The hypothesis: the adaptive rectangular topology is not the problem — pixel
distribution is. Replacing the single density signal (point-density or
adapt-image weights) with a weighted sum of magnification, source-brightness,
residual-gradient, and caustic-proximity density bases should concentrate pixels
where they buy scientific information, without ever changing topology.
Plan
- Audit the existing CDF implementation end-to-end and document what the current single-signal warp actually does, including the per-axis separability assumption and the bilinear interpolation operator's conditioning at low pixel counts.
- Define a composable density-component interface so multiple weighted bases (
floor + w1·rho_mag + w2·rho_brightness + w3·rho_residual + w4·rho_caustic) can drive the same CDF transform with no change to topology or array shapes.
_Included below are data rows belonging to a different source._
-- ==== Sys2Proof/Machine/State.lean ====
section
/-! DEFINITION. The state of one Scaha package as plain data: every context, core, word, engine, queue, network,
table and counter that the spec gives it, and the state after package reset. INVENTORY.md lists each piece with its
rule and its reset value. A map that lists nothing for a key reads as the default that the field's docstring names. -/

namespace Sys2Proof.Machine

/-- Why a run stops in a fault. None is raised by a state that a run from reset reaches (safe: the model stops where
the hardware has no such state). -/
inductive Fault where
  /-- Raised by a thread instruction executed while the issuing context holds no thread. Safe. -/
  | noThread
  /-- Raised by an engine command executed while the active chain has no begun command. Safe. -/
  | noCommand
  /-- Raised by a near-bank micro-operation executed while the active PCH runs no command. Safe. -/
  | noMicroprogram
  /-- Raised by a Sumac instruction executed while the active engine runs no packet. Safe. -/
  | noRun
deriving DecidableEq, Repr

/-- Why a step has no meaning. -/
inductive Refusal where
  /-- Raised by the dispatch arm of a row that has no meaning yet. Safe. -/
  | notModelled (mnemonic : String)
deriving DecidableEq, Repr

/-- What a step answers. -/
abbrev Res (σ : Type) := Host.Outcome σ Fault Refusal

/-! ### Accesses -/

/-- Who asks for an operation on a word. -/
inductive Owner where
  | thread (ctx : Nat)
  | chain (id : Nat)
  /-- A fabric packet that the die of this package holds: source die (0 to 63 in the group's numbering), sequence. -/
  | remote (die src : Nat) (seq : BitVec 32)
  | device
deriving DecidableEq, Repr

/-- The target of a word operation: its one home on this package, or another package (R178). Locations are numbers:
stacked DRAM is PCH × 2^29 + cell (DRAM row, bank and column from the top), the second tier 2^42 + physical address, a scratchpad
2^44 + core × 2^19 + offset. -/
inductive Place where
  | here (loc : Nat)
  /-- The part of a launch page that holds no command slot and no notify word (R232), by its location. -/
  | hole (loc : Nat)
  /-- A word of another package: the package, and the word's physical address there, after which the holds of R202
  compare words. -/
  | remote (pkg phys : Nat)
deriving DecidableEq, Repr

/-- One operation on a word on its way to the service point (R178, R291). -/
structure WordReq where
  rid : Nat
  op : WordOp
  place : Place
  ea : Addr
  val : Word
  cmp : Word
  owner : Owner
  /-- The core whose port or unit sent it. -/
  core : Nat
  gang : BitVec 32
  vi : BitVec 6
  /-- The group tag of R223; none is a group of its own. -/
  tag : Option Nat
  /-- The effective time-out of a wait in core cycles; 0 never expires (R182, R246). -/
  wto : Nat
  /-- The access followed a release wait (Table 12-4, REL). -/
  rel : Bool
  /-- A posted store: its thread does not wait for it (R188). -/
  posted : Bool
  /-- Bank and DRAM row of a word of stacked DRAM (R221). -/
  row : Nat × Nat
  /-- The unit that sent it (Table 1-3): 0 a core or its copy unit, 1 the matrix engine, 2 the vector engine of the
  core's cluster. -/
  unit : Nat := 0
  /-- It and its reply travel on the bulk plane (Table 12-1). -/
  bulk : Bool := false
  /-- The core cycle in which it was sent, from which its retry is counted (R299). -/
  sentAt : Nat := 0
deriving DecidableEq, Repr

/-- What comes back for a word operation. -/
inductive Answer where
  | value (v : Word)
  /-- A performed store with the flags of a BFP element store (R192). -/
  | stored (flags : BitVec 5)
  /-- A trap cause with its value (R182, R217, R309). -/
  | trap (cause : Nat) (val : Word)
  /-- A withdraw request has removed the record, with the core cycles that remained; 0 never expires (R292, R293). -/
  | withdrawn (left : Nat)
deriving DecidableEq, Repr

/-- An entry of a TLB: its tag and its data word (Table 13-2). -/
structure TlbEntry where
  tag : Word
  data : Word
deriving DecidableEq, Repr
- Implement candidate density bases as JAX-pure functions: magnification density (from deflection-field Jacobian), source-brightness density (from current reconstruction), residual-gradient density (from data-model residuals), caustic-proximity density (from |μ⁻¹| → 0 surfaces).
- Investigate the separability assumption — assess whether per-axis marginal CDFs of a multi-component density are sufficient, or whether low-rank / outer-product factorisations recover anisotropic concentration without breaking JAX.
- Build a developer-side benchmark comparing reconstruction quality vs Delaunay at matched compute budgets across a small grid of pixel counts (250, 500, 1000, 1500, 4000).
- Assess bottlenecks: bilinear operator conditioning at low N, sparsity / curvature-matrix structure, whether NNLS or positivity-constrained solves dominate, whether matrix-free CG becomes preferable.
- Decide on a shipping artefact: if any combination wins, propose a new mesh class (e.g.
RectangularMultiComponentAdapt) alongside the existing variants — do not modify the working spline classes.
Detailed implementation plan
Affected Repositories
- PyAutoArray (primary, library)
- (potential follow-up) autolens_workspace_developer — benchmark / developer script, separate task
Work Classification
Library (research + prototype). Workspace developer script is a follow-up task once a candidate basis combination demonstrates wins.
Branch Survey
| Repository |
Current Branch |
Dirty? |
| ./PyAutoArray |
main |
clean |
Suggested branch: feature/rectangular-adapt-cdf
Worktree root: ~/Code/PyAutoLabs-wt/rectangular-adapt-cdf/ (created later by /start_library)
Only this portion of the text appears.